Fast, Lean, and Accurate Modeling Password Guessability Using Neural Networks

《Fast, Lean, and Accurate Modeling Password Guessability Using Neural Networks》论文阅读记录

摘要

现有的通过模拟对抗密码猜测来评估密码强度的方法，是不准确的或对于实时客户端密码检查数量级太大、太慢
神经网络通常比最先进的方法（如概率上下文无关文法和马尔可夫模型）更有效地猜测密码
神经网络可以被高度压缩到几百千字节，而不会大大降低猜测的有效性
JavaScript中实现了第一个密码猜测的原则性客户端模型。该模型以亚秒的延迟，分析了密码在任意时间猜测攻击中的抵抗能力

介绍

评估密码强度的常用方法是运行或模拟密码猜测技术
一套配置良好的猜测技术，包括概率方法和现成的密码恢复工具
不适用于密码强度的实时评估，有时也不适用于任何实际有用的密码强度评估
提出了使用人工神经网络来猜测密码
首先全面测试了神经网络模型大小、模型结构、训练数据和训练技术的变化对网络猜测不同类型密码的能力的影响
与最先进的密码猜测模型进行了比较，包括马尔可夫模型【65】、概率上下文无关文法【59，93】、软件工具【74，83】
神经网络比其他密码猜测方法更能成功地猜测密码，尤其是超过10¹⁰次的猜测和非传统的密码策略——密码猜测攻击通常会远远超过$10^{10}$次猜测【44，46】
使用最近提出的蒙特卡罗方法来评估概率模型对大量猜测的性能
使用的神经网络可以被高度压缩，而且猜测效率损失最小——足够小，可以包含在移动设备的应用程序中，与加密软件捆绑在一起，或者用于网页密码表
在JavaScript中实现并测试了一个神经网络密码检查程序，适合用于移动应用程序、浏览器扩展和网页密码表。
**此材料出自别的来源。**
-- ==== Sys2Proof/Machine/Copy.lean ====
section
/-! DEFINITION. The bulk copy engines and the transform engines (16, R283 to R298): aperture stores,
templates and cards, the walk over the source shape, decompression, conversion, placement, control
blocks and completion. -/

namespace Sys2Proof.Machine

/-! ### Fields -/

/-- Bits [hi:lo] of a record of quadwords. -/
def fieldOf (q : List DWord) (hi lo : Nat) : Nat :=
  q.foldr (fun w n => w.toNat + 2 ^ 64 * n) 0 / 2 ^ lo % 2 ^ (hi + 1 - lo)

/-- A 32-bit field read as signed. -/
def signed32 (n : Nat) : Int := if n < 2 ^ 31 then (n : Int) else (n : Int) - 2 ^ 32

/-- A format of Table 16-3's codes but for raw bytes and FP4. -/
def copyFmt : Nat → Option FFmt
  | 1 => some .f64 | 2 => some .f32 | 3 => some .f16 | 4 => some .bf16 | 5 => some .e4m3' | 6 => some .e5m2
  | _ => none

/-- Bytes of an element; FP4 is a block of eight in 5 bytes. -/
def copyBytes : Nat → Nat
  | 0 => 1 | 1 => 8 | 2 => 4 | 3 => 2 | 4 => 2 | 5 => 1 | 6 => 1 | _ => 5

/-- Elements that one step of the walk takes. -/
def copyWidth (sf df : Nat) : Nat := if sf = 7 || df = 7 then 8 else 1

/-- Bytes from x = 0 to element x of a format. -/
def copySpan (f x : Nat) : Nat := if f = 7 then 5 * x / 8 else copyBytes f * x

/-- Whether some value of one format is not a value of the other (R146). -/
def fmtNarrows (a b : FFmt) : Bool :=
  decide (b.fb < a.fb) || decide (a.qmin < b.qmin) || decide (b.eb < a.eb)

/-! ### Conversion (R288, R90) -/

/-- Bytes of each destination element, the magnitude of each as FP32, and the counts. -/
structure Conv where
  out : List (List Byte × Nat)
  sat : Nat
  flush : Nat
  nan : Nat
  deriving DecidableEq, Repr

/-- A written value's magnitude as FP32, an FP64 one rounded up (R288). -/
def magF32 (v : FVal) : Nat :=
  match v with
  | .nan => FFmt.f32.qnan
  | .inf _ => FFmt.f32.top
  | .fin _ m e => (roundFin .f32 .rup false false m e false).code

/-- The source values of a step. -/
def sourceVals (sf : Nat) (src : List (List Byte)) : List FVal :=
  if sf = 7 then (List.range 8).map (blockElem (src.getD 0 []))
  else match copyFmt sf with
    | some f => src.map (fun b => f.dec (natOfBytes b))
    | none => []

/-- A step's elements converted. -/
def convStep (sf df : Nat) (rnd : Rnd) (sat : Bool) (src : List (List Byte)) : Conv :=
  if sf = df then
    { out := src.map (fun b =>
        let m := match copyFmt df with
          | some f => magF32 (f.dec (natOfBytes b))
          | none => if df = 7 then (List.range 8).foldl (fun a k => fpMinMax .f32 true a (magF32 (blockElem b k))) 0 else 0
        (b, m)), sat := 0, flush := 0, nan := 0 }
  else
    let vs := sourceVals sf src
    if df = 7 then
      let (codes, sc, ns, nf, nn) := quantBlock vs
      let b := packBlock codes sc
      { out := [(b, (List.range 8).foldl (fun a k => fpMinMax .f32 true a (magF32 (blockElem b k))) 0)], sat := ns, flush := nf, nan := nn }
    else
      match copyFmt df with
      | none => { out := [], sat := 0, flush := 0, nan := 0 }
      | some f =>
        let narrow := match copyFmt sf with | some g => fmtNarrows g f | none => true
        let rs := vs.map (cvtFloat f rnd sat narrow)
        { out := rs.map (fun r => (bytesOf (copyBytes df) r.code, magF32 (f.dec r.code)))
          sat := rs.countP (·.ev.sat), flush := rs.countP (·.ev.flush), nan := rs.countP (·.ev.nan) }

/-! ### A run of a job -/

/-- Where an element is written. -/
inductive CDst where
  | mem (va : DWord)
  | record (off : Int)
  deriving DecidableEq, Repr

/-- Where a step's source elements come from. -/
inductive CSrcs where
  | addrs (vas : List DWord)
  | bytes (bs : List (List Byte))
  deriving DecidableEq, Repr

/-- One step of the walk: its source elements and the place of its first destination element. -/
structure CUnit where
  src : CSrcs
  dst : CDst
  deriving DecidableEq, Repr

/-- A job under way: the state, what it wrote and counted, its first fault with the access kind, a first access that parks, the codec lines it
wrote and those where a value was not finite, and whether a record was too small. -/
structure CRun where
  st : State
  nbytes : Nat
  sat : Nat
  flush : Nat
  nan : Nat
  fault : Option (Nat × DWord × DWord × Nat)
  refused : Bool
  recd : Bool
  derr : Bool
  guard : Option DWord
  page : Option (DWord × Nat)
  mag : Option Nat
  lines : List Nat
  bad : List Nat
  short : Bool
  deriving DecidableEq, Repr

/-- A run that has done nothing. -/
def CRun.start (s : State) : CRun :=
  { st := s, nbytes := 0, sat := 0, flush := 0, nan := 0, fault := none, refused := false, recd := false,
    derr := false, guard := none, page := none, mag := none, lines := [], bad := [], short := false }

/-- What a run uses throughout: agent, failed addresses, refused codec lines, formats, mode,
engine, record and the holder test of R184. -/
structure CEnv where
  a : Agent
  failed : List Nat
  blocked : List Nat
  sf : Nat
  df : Nat
  rnd : Rnd
  sat : Bool
  engine : Nat
  wave : Option Nat
  task : Option Nat
  deriving DecidableEq, Repr

/-- An obstacle noted. FADDR of CODEC names the element refused, the first that the job writes to its block (log 109). -/
def CRun.note (r : CRun) (kind : Nat) : EngOut → CRun
  | .ok _ => r
  | .fault c va fg => { r with fault := some (r.fault.getD (c, va, fg, kind)), refused := r.refused || c == 0x0B }
  | .page va => { r with page := some (r.page.getD (va, kind)) }
  | .guard va => { r with guard := some (r.guard.getD va) }

/-- Whether a job may write a record (R184). -/
def recordOpen (s : State) (v : CEnv) (o : Nat) : Option Rec :=
  match SMap.get? (engineOf s v.engine).recs o with
  | some r =>
    let byWave := (v.wave.bind (waveOf s)).any (fun w => r.heldBy s w)
    let byTask := match v.task, r.task with | some e, some f => sameShare (partOf s v.a.part) e f | _, _ => false
    let byItsWave := v.task.isSome && (r.holder.bind (waveOf s)).any (fun w => w.task == v.task)
    if byWave || byTask || byItsWave then some r else none
  | none => none

/-- Bytes written into a record. -/
def recordPut (s : State) (e o off : Nat) (bs : List Byte) : State :=
  modEngine s e (fun en => { en with recs := SMap.adjust en.recs o (fun r =>
    { r with bytes := ((List.range bs.length).zip bs).foldl (fun m ib => SMap.write 0 m (off + ib.1) ib.2) r.bytes }) })

/-- One destination element written. -/
def writeElem (v : CEnv) (drec : Nat) (dst : CDst) (k : Nat) (r : CRun) (b : List Byte × Nat) : CRun :=
  let done (r : CRun) : CRun :=
    { r with nbytes := r.nbytes + b.1.length
             mag := some (match r.mag with | none => b.2 | some m => fpMinMax .f32 true m b.2) }
  match dst with
  | .mem va =>
    let va := va + dw (k * b.1.length)
    let r := { r with lines := r.lines ++ engLines r.st v.a va b.1.length }
    match engStore r.st v.a true true v.failed v.blocked va b.1 with
    | (s, .ok _) => done { r with st := s }
    | (_, e) =>
      let whole := b.1.length = 8 && va.toNat % 8 = 0
      let r := match e with
        | .fault 0x0B _ _ => if whole then { r with bad := r.bad ++ engLines r.st v.a va 8 } else r
        | _ => r
      r.note 1 e
  | .record off =>
    let o := off + (k * b.1.length : Nat)
    match recordOpen r.st v drec with
    | none => { r with recd := true }
    | some x =>
      if o < 0 || ((x.gran * 4096 : Nat) : Int) < o + (b.1.length : Nat) then { r with recd := true }
      else done { r with st := recordPut r.st v.engine drec o.toNat b.1 }

/-- The source elements of a step, read; none when one could not be, as where it touches a guard byte: then the step
writes nothing (log 91). -/
def readUnit (v : CEnv) (r : CRun) (u : CUnit) : CRun × Option (List (List Byte)) :=
  match u.src with
  | .bytes bs => (r, some bs)
  | .addrs vas =>
    vas.foldl (fun x va =>
      match engLoad x.1.st v.a true v.failed va (copyBytes v.sf) with
      | (s, .ok b) => ({ x.1 with st := s }, x.2.map (fun l => l ++ [b]))
      | (_, e) => (x.1.note 0 e, none)) (r, some [])

/-- One step of the walk. -/
def runUnit (v : CEnv) (drec : Nat) (r : CRun) (u : CUnit) : CRun :=
  match readUnit v r u with
  | (r, none) => r
  | (r, some src) =>
    let c := convStep v.sf v.df v.rnd v.sat src
    let r := { r with sat := r.sat + c.sat, flush := r.flush + c.flush, nan := r.nan + c.nan }
    ((List.range c.out.length).zip c.out).foldl (fun r kb => writeElem v drec u.dst kb.1 r kb.2) r

/-! ### The dictionary stream (R289) -/

/-- How a stream ended. -/
inductive StreamEnd where
  | full
  | bad
  | stop (e : EngOut)
  deriving DecidableEq, Repr

/-- Reads of stream bytes: the state, by position. -/
abbrev ByteAt := State → Nat → State × EngOut

/-- A LEB128 value from a position: at most `n` more bytes. -/
def lebAt (rd : ByteAt) (slim : Nat) : Nat → State → Nat → Nat → Nat → State × Except StreamEnd (Nat × Nat)
  | 0, s, _, _, _ => (s, .error .bad)
  | n + 1, s, pos, k, acc =>
    if slim ≤ pos then (s, .error .bad)
    else
      match rd s pos with
      | (s, .ok bs) =>
        let b := (bs.getD 0 0).toNat
        let acc := acc + b % 128 * 2 ^ (7 * k)
        if 128 ≤ b then lebAt rd slim n s (pos + 1) (k + 1) acc
        else if acc < 2 ^ 32 then (s, .ok (acc, pos + 1)) else (s, .error .bad)
      | (s, e) => (s, .error (.stop e))

/-- Literal bytes: output newest first. -/
def litAt (rd : ByteAt) (slim total : Nat) : Nat → State → Nat → List Byte → Nat → State × Nat × List Byte × Nat × Option StreamEnd
  | 0, s, pos, out, n => (s, pos, out, n, none)
  | k + 1, s, pos, out, n =>
    if slim ≤ pos || total ≤ n then (s, pos, out, n, some .bad)
    else
      match rd s pos with
      | (s, .ok bs) => litAt rd slim total k s (pos + 1) (bs.getD 0 0 :: out) (n + 1)
      | (s, e) => (s, pos, out, n, some (.stop e))

/-- A match of bytes from `d` before the end of the output. -/
def matchAt (d total : Nat) : Nat → List Byte → Nat → List Byte × Nat × Bool
  | 0, out, n => (out, n, true)
  | k + 1, out, n =>
    if total ≤ n then (out, n, false) else matchAt d total k (out.getD (d - 1) 0 :: out) (n + 1)

/-- The items of a stream, with fuel of one a byte of the stream. -/
def streamItems (rd : ByteAt) (slim total : Nat) : Nat → State → Nat → List Byte → Nat → State × List Byte × StreamEnd
  | 0, s, _, out, _ => (s, out, .bad)
  | fuel + 1, s, pos, out, n =>
    match lebAt rd slim 5 s pos 0 0 with
    | (s, .error e) => (s, out, e)
    | (s, .ok (l, pos)) =>
      match litAt rd slim total l s pos out n with
      | (s, _, out, _, some e) => (s, out, e)
      | (s, pos, out, n, none) =>
        match lebAt rd slim 5 s pos 0 0 with
        | (s, .error e) => (s, out, e)
        | (s, .ok (m, pos)) =>
          if m = 0 then (s, out, if n = total then .full else .bad)
          else
            match lebAt rd slim 5 s pos 0 0 with
            | (s, .error e) => (s, out, e)
            | (s, .ok (d, pos)) =>
              if d = 0 || n < d then (s, out, .bad)
              else
                match matchAt d total m out n with
                | (out, _, false) => (s, out, .bad)
                | (out, n, true) => streamItems rd slim total fuel s pos out n

/-- A byte string cut into whole elements of `n` bytes. -/
def chunks (n : Nat) (bs : List Byte) : List (List Byte) :=
  (List.range (bs.length / n)).map (fun k => (bs.drop (n * k)).take n)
在一秒内的实现密码强度实时反馈，比现有客户端方法更准确地测量对猜测的抵抗力
贡献：
- 提出神经网络模型，并综合评估其训练、参数和压缩的变化对猜测效果的影响
- 建立了一个可压缩和有效的密码猜测模型，用于客户端密码检查
- JavaScript实现此检查器，并测试

背景和相关工作

密码猜测攻击

没有限速策略时，可以实施大规模猜测
散列密码数据库被盗，即数据库被拖库，则可进行离线攻击【20，23，27，45，46，67，73，75，87】
加密密钥从密码派生或受密码保护，此情况下也容易受到大规模猜测的攻击

测量密码强度

密码强度模型通常采用两种概念形式
- 依赖于纯粹的统计方法，如香农熵或其他先进的统计方法【21，22】——所需的样本量太大
- 模拟对抗性密码猜测【34，65，89】
密码猜测的学术研究主要集中在以大密码集作为输入，然后按概率降序输出猜测的概率方法——密码破解工具依靠高效的启发式方法来模拟常见的密码特征
概率上下文无关文法【93】：
- 密码是用模板结构（例如，6个字母后跟2个数字）和对应的结构终端构建的
- 密码的概率是其结构的概率乘以其终端的概率
- 通过平滑将概率分配给未发现的终端也是有益的【60】
- 使用自然语言词典来实例化终端可以改进猜测【91】
马尔可夫模型【70】：
- 根据前一个字符或上下文字符预测密码中下一个字符的概率
- 可能会有过度拟合的风险——平滑和退避方法补偿过度拟合
- 6-grams 马尔可夫模型加性平滑通常是建模英文密码的最佳方法
损坏的Wordlist方法（Mangled Wordlist Methods）：
- 软件工具通常用这种方法于生成密码猜测
- 这种类型的两种流行工具是Hashcat 和John the Ripper
- 使用人工规则来转换词表（密码和字典条目），或者模拟人类编写密码的常见行为进行转换

主动密码检查

以上密码猜测模型可以精确地模拟人工创建的密码，但它们需要数小时或数天以及兆字节或千兆字节的磁盘空间
当前的实时密码检查程序可以根据它们是否完全运行在客户端进行分类
服务器端组件在安全性上有很大问题——将密码发送到服务器进行密码检查会破坏所有安全保证，例如保护密钥的密码不应该离开用户的设备
客户端的密码检查器，例如在浏览器运行的那种，往往根据密码的长度或包含的不同字符类来给密码打分【33，88】
只有 zxcvbn 【94，95】使用了几十种更先进的启发式方法，给出了合理准确的强度估计——无法简洁地对模型进行编码和计算实时结果，不能直接模拟对抗性猜测

神经网络

用于近似高维函数，擅长模糊分类问题和生成新序列
基于前面的元素生成字符串中下一个元素的概率【49，84】
序列可能是不精确的、新颖的序列【49】——神经网络可能适合于密码猜测
神经网络可以在比马尔可夫模型小得多的空间内模拟自然语言

系统设计

密码强度测量

神经网络：给定密码的前一个字符，训练产生密码的下一个字符
依赖于一个特殊的密码结束符号来模拟在一系列字符之后密码结束的概率

 For example, to calculate the probability of the entire password ‘bad’, 
 we would start with an empty password, and query the network for the probability of seeing a ‘b’, 
 then seeing an ‘a’ after ‘b’, and then of seeing a ‘d’ after ‘ba’, then of seeing a complete password after ‘bad’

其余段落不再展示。